**Work to be completed**. Copy all the lines of the data that include the word "qpOf".

┌────────

/-! ## `setQp` -/

@[simp] theorem setQp_time (q : Nat) (v : Qp) : (setQp q v s).time = s.time := rfl
@[simp] theorem setQp_weft (q : Nat) (v : Qp) : (setQp q v s).weft = s.weft := rfl
@[simp] theorem setQp_spl (q : Nat) (v : Qp) : (setQp q v s).spl = s.spl := rfl
@[simp] theorem setQp_hdl (q : Nat) (v : Qp) : (setQp q v s).hdl = s.hdl := rfl
@[simp] theorem setQp_jcq (q : Nat) (v : Qp) : (setQp q v s).jcq = s.jcq := rfl
@[simp] theorem setQp_regs (q : Nat) (v : Qp) : (setQp q v s).regs = s.regs := rfl
@[simp] theorem setQp_parts (q : Nat) (v : Qp) : (setQp q v s).parts = s.parts := rfl
@[simp] theorem setQp_saf (q : Nat) (v : Qp) : (setQp q v s).saf = s.saf := rfl
@[simp] theorem setQp_lnk (q : Nat) (v : Qp) : (setQp q v s).lnk = s.lnk := rfl
@[simp] theorem setQp_pwr (q : Nat) (v : Qp) : (setQp q v s).pwr = s.pwr := rfl
@[simp] theorem setQp_sht (q : Nat) (v : Qp) : (setQp q v s).sht = { s.sht with qp := tset {} s.sht.qp q v } := rfl
@[simp] theorem setQp_red (q : Nat) (v : Qp) : (setQp q v s).red = s.red := rfl
@[simp] theorem setQp_bob (q : Nat) (v : Qp) : (setQp q v s).bob = s.bob := rfl
@[simp] theorem setQp_cnt (q : Nat) (v : Qp) : (setQp q v s).cnt = s.cnt := rfl
@[simp] theorem setQp_hang (q : Nat) (v : Qp) : (setQp q v s).hang = s.hang := rfl
@[simp] theorem setQp_eth (q : Nat) (v : Qp) : (setQp q v s).eth = s.eth := rfl
@[simp] theorem setQp_cip (q : Nat) (v : Qp) : (setQp q v s).cip = s.cip := rfl
@[simp] theorem setQp_fw (q : Nat) (v : Qp) : (setQp q v s).fw = s.fw := rfl
@[simp] theorem setQp_pins (q : Nat) (v : Qp) : (setQp q v s).pins = s.pins := rfl
@[simp] theorem setQp_out (q : Nat) (v : Qp) : (setQp q v s).out = s.out := rfl
@[simp] theorem setQp_seed (q : Nat) (v : Qp) : (setQp q v s).seed = s.seed := rfl
@[simp] theorem setQp_pending (q : Nat) (v : Qp) : (setQp q v s).pending = s.pending := rfl
@[simp] theorem qpOf_setQp (q : Nat) (v : Qp) : qpOf (setQp q v s) q = v := tget_tset_same _ _ _ _
theorem qpOf_setQp_other (q : Nat) (v : Qp) (j : Nat) (hj : j ≠ q) : qpOf (setQp q v s) j = qpOf s j :=
  tget_tset_other _ _ _ hj

/-! ## `setOp` -/

@[simp] theorem setOp_time (o : SendOp) : (setOp o s).time = s.time := rfl
@[simp] theorem setOp_weft (o : SendOp) : (setOp o s).weft = s.weft := rfl
@[simp] theorem setOp_spl (o : SendOp) : (setOp o s).spl = s.spl := rfl
@[simp] theorem setOp_hdl (o : SendOp) : (setOp o s).hdl = s.hdl := rfl
@[simp] theorem setOp_jcq (o : SendOp) : (setOp o s).jcq = s.jcq := rfl
@[simp] theorem setOp_regs (o : SendOp) : (setOp o s).regs = s.regs := rfl
@[simp] theorem setOp_parts (o : SendOp) : (setOp o s).parts = s.parts := rfl
@[simp] theorem setOp_saf (o : SendOp) : (setOp o s).saf = s.saf := rfl
@[simp] theorem setOp_lnk (o : SendOp) : (setOp o s).lnk = s.lnk := rfl
@[simp] theorem setOp_pwr (o : SendOp) : (setOp o s).pwr = s.pwr := rfl
@[simp] theorem setOp_sht (o : SendOp) : (setOp o s).sht = { s.sht with ops := s.sht.ops.map fun x => if x.id = o.id then o else x } := rfl
@[simp] theorem setOp_red (o : SendOp) : (setOp o s).red = s.red := rfl
@[simp] theorem setOp_bob (o : SendOp) : (setOp o s).bob = s.bob := rfl
@[simp] theorem setOp_cnt (o : SendOp) : (setOp o s).cnt = s.cnt := rfl
@[simp] theorem setOp_hang (o : SendOp) : (setOp o s).hang = s.hang := rfl
@[simp] theorem setOp_eth (o : SendOp) : (setOp o s).eth = s.eth := rfl
@[simp] theorem setOp_cip (o : SendOp) : (setOp o s).cip = s.cip := rfl
@[simp] theorem setOp_fw (o : SendOp) : (setOp o s).fw = s.fw := rfl
@[simp] theorem setOp_pins (o : SendOp) : (setOp o s).pins = s.pins := rfl
@[simp] theorem setOp_out (o : SendOp) : (setOp o s).out = s.out := rfl
@[simp] theorem setOp_seed (o : SendOp) : (setOp o s).seed = s.seed := rfl
@[simp] theorem setOp_pending (o : SendOp) : (setOp o s).pending = s.pending := rfl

└────────

**Answer to the problem**.
@[simp] theorem qpOf_setQp (q : Nat) (v : Qp) : qpOf (setQp q v s) q = v := tget_tset_same _ _ _ _
theorem qpOf_setQp_other (q : Nat) (v : Qp) (j : Nat) (hj : j ≠ q) : qpOf (setQp q v s) j = qpOf s j :=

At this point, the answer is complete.